Baba Raisa nodded in agreement. “He’s mad for us since his wife Anna the Fornicator went to the barracks to join with the Home Guard. I hear their morale is raised often.”

The women smiled to the extent that they still could. Laughter had fled the city long ago and they were left with the hurt smiles of women so far removed from happiness that the very thought of laughter was just another cause for sighs and tears. So the Dancers finished their bread and started to stretch in preparation for today’s dance. Necks and knees and elbows cracked like rifle shots as the women warmed up.

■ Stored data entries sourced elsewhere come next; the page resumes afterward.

theorem execCall_hasEffect (a : Byte) (s : State) : HasEffect s (.call a) (execCall a s) :=
  withReg_hasEffect fun r _ => ite_hasEffect (fun hpc => (Raises.returnAddress hpc).hasEffect) fun hpc =>
    withPushSlot_hasEffect fun hsp => by
      rw [State.sp_setSp]
      exact (Effect.call _ hsp (Nat.not_lt.1 hpc)).hasEffect

theorem execPush_hasEffect (a : Byte) (s : State) : HasEffect s (.push a) (execPush a s) :=
  withReg_hasEffect fun r _ => withPushSlot_hasEffect fun _ => by
    rw [State.sp_setSp]
    exact (Effect.push a _).hasEffect

theorem execRet_hasEffect (s : State) : HasEffect s .ret (execRet s) :=
  withPopped_hasEffect (body := fun v => .next ((s.setPc (zext9 v)).setSp (s.sp + 1#8))) (Effect.ret _ _).hasEffect

/-- Every instruction answers a next state, and one that its row of the relation allows. -/
theorem exec_hasEffect (i : Instr) (s : State) : HasEffect s i (exec i s) := by
  cases i with
  | hlt => exact Effect.hlt.hasEffect
  | ret => exact execRet_hasEffect s
  | push a => exact execPush_hasEffect a s
  | pop a => exact execPop_hasEffect a s
  | prn a => exact withReg_hasEffect fun r hr => (Effect.print hr).hasEffect
  | call a => exact execCall_hasEffect a s
  | jmp a | jeq a | jne a => exact jumpIf_hasEffect _ rfl
  | not a => exact withReg_hasEffect fun r hr => aluWriteBack_hasEffect rfl hr r (alu_ne_flags (by decide) _ _)
  | ldi a b => exact withReg_hasEffect fun r hr => (Effect.write b rfl hr).hasEffect
  | cmp a b => exact withReg_hasEffect fun ra _ => withReg_hasEffect fun rb _ => (Effect.compare a b _ _).hasEffect
  | add a b | sub a b | mul a b | div a b | mod a b | and a b | or a b | xor a b | shl a b | shr a b =>
    exact execAluRR_hasEffect (by decide) b rfl rfl

theorem exec_effect {i : Instr} {s t : State} (h : exec i s = .next t) : Effect s i t := by
  obtain ⟨u, hu, heffect⟩ := exec_hasEffect i s
  obtain rfl := Host.Outcome.next.inj (hu.symm.trans h)
  exact heffect

end Machine
end Sys2Proof
end

section
/-! The frames, for every operand byte and every next state, an error's too (spec/10_state.md section 1). -/

namespace Sys2Proof.Machine

/-- An instruction with one destination register changes no other register, no cell, no flag and no output. -/
theorem frame_of_dest {i : Instr} {a : Byte} {s t : State} (hdest : i.dest = some a) (h : exec i s = .next t) :
    (∀ r : RegIndex, r.val ≠ a.toNat → t.readReg r = s.readReg r) ∧ KeepsMem s t ∧ KeepsFlagsOut s t := by
  cases exec_effect h with
  | raised _ => exact ⟨fun _ _ => rfl, fun _ => rfl, ⟨rfl, rfl⟩⟩
  | write v hd hr =>
    obtain rfl := Option.some.inj (hd.symm.trans hdest)
    refine ⟨fun q hq => s.readReg_writeReg_other _ q v fun hqr => hq ?_, fun _ => rfl, ⟨rfl, rfl⟩⟩
    rw [hqr, regOf_eq_some.1 hr]
  | jump _ hjump | pass hjump => cases (Instr.dest_of_jumpReg hjump).symm.trans hdest
  | _ => cases hdest

/-- Settles O31: the twelve instructions are those with one destination register, their first operand. -/
theorem registerWriteFrame : Obligations.RegisterWriteFrame := by
  intro a b s t i hi h
  have hdest : i.dest = some a := by fin_cases hi <;> rfl
  exact frame_of_dest hdest h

Soon they spread out in the center of the crater and began to spin. Weary arms were raised up against the gray sky as the Dancers went through their individual port de bras arm routines. Before long the crater looked as if it were filled with wrinkled wheat writhing in the wind.

They began to twirl faster, slipping on peebles and loose concrete but never lowering their arms; and the siege was lifted, if only for this moment. Thoughts returned to the faces of the dead or missing husbands and sons long pushed aside in the numbing daily routine of not eating and not dying. Tears mixed with sweat and the crater steamed with hurt and desire. They continued to spin.

Mrs. Yesenin felt that her own arms would gloriously separate form her shoulders as she grabbed ever higher for the sweets of yesterday. She thought about her husband, Rudolph, killed on the second day of the assault and left out on the wide plains outside of the city with so many other men when the panzers roared in and the daylight moaned in witness. She thought of the way he used to kiss her in the mornings on his way to the foundry, holding in his bitter coffee breath because he knew it would wake her; and the way he sang songs in a loud falsetto as the two of them sat drinking on their balcony that overlooked Znamensky Square, risking the gulag to see her smile: “Tak prokhodit mirskaya slave! We want bread! Death to the tyrants” he squeaked like a drunken mouse as she rolled on the floor with laughter.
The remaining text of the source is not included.